▸ **YOUR GOAL**
The line containing "t = .next 0x9002" and every line after it, through the end of the records below: repeat them exactly, nothing more.

▸ **THE RECORDS**

/-- DERIVED (00 R17, 20 R55, 30 R70, 60 R210, 70 R258): where a run of at most `n` steps stops, and with
what. It has trapped with an exception, its information and an address exactly when one of its states
before the n-th step has that pc and meets the exception's row of the table; it has been refused exactly
when one of them has a wider instruction or modified code at its pc; and it has gone on exactly when none
of them does either. So a trap or a refusal is final: the same state stops every longer run, alike. -/
def Obligations.TrapsAndRefusalsAreFinal : Prop :=
  ∀ (s : State) (n : Nat),
    (∀ (e : Exception) (info q : Word), Sys2Proof.core.run n s = .fault (.trap e info q) ↔
      ∃ k t, k < n ∧ Reaches s k t ∧ q = t.pc ∧ RaisedBy e info t) ∧
    (∀ r : Refusal, Sys2Proof.core.run n s = .refused r ↔
      ∃ k t, k < n ∧ Reaches s k t ∧ RefusedFor r t) ∧
    ((∃ t, Reaches s n t) ↔ ∀ k t, k < n → Reaches s k t →
      (∀ e info, ¬ RaisedBy e info t) ∧ ∀ r, ¬ RefusedFor r t)

/-- DERIVED (70 R258): a run ends normally at `q` exactly when it reaches, without a trap or a refusal, a
state with pc = `q` whose fetch gives the parcel 0x9002, and then the final state is that one. -/
def Obligations.NormalEndIsAtEbreak : Prop :=
  ∀ (s : State) (q : Word), EndsNormally s q ↔
    ∃ n t, Reaches s n t ∧ t.pc = q ∧ fetch t = .next 0x9002

/-- DERIVED (the model's representation of 10 R31, log 3): two canonical memories that read alike at every
address are the same data. -/
def Obligations.EqualReadsAreEqualMemories : Prop :=
  ∀ s t : State, Memory.wf s.mem → Memory.wf t.mem → (∀ a : Word, byteAt a s = byteAt a t) →
    s.mem = t.mem

end
end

▸ **OUTPUT FOR THIS TASK**
    ∃ n t, Reaches s n t ∧ t.pc = q ∧ fetch t = .next 0x9002

/-- DERIVED (the model's representation of 10 R31, log 3): two canonical memories that read alike at every
address are the same data. -/
def Obligations.EqualReadsAreEqualMemories : Prop :=
  ∀ s t : State, Memory.wf s.mem → Memory.wf t.mem → (∀ a : Word, byteAt a s = byteAt a t) →
    s.mem = t.mem

end
end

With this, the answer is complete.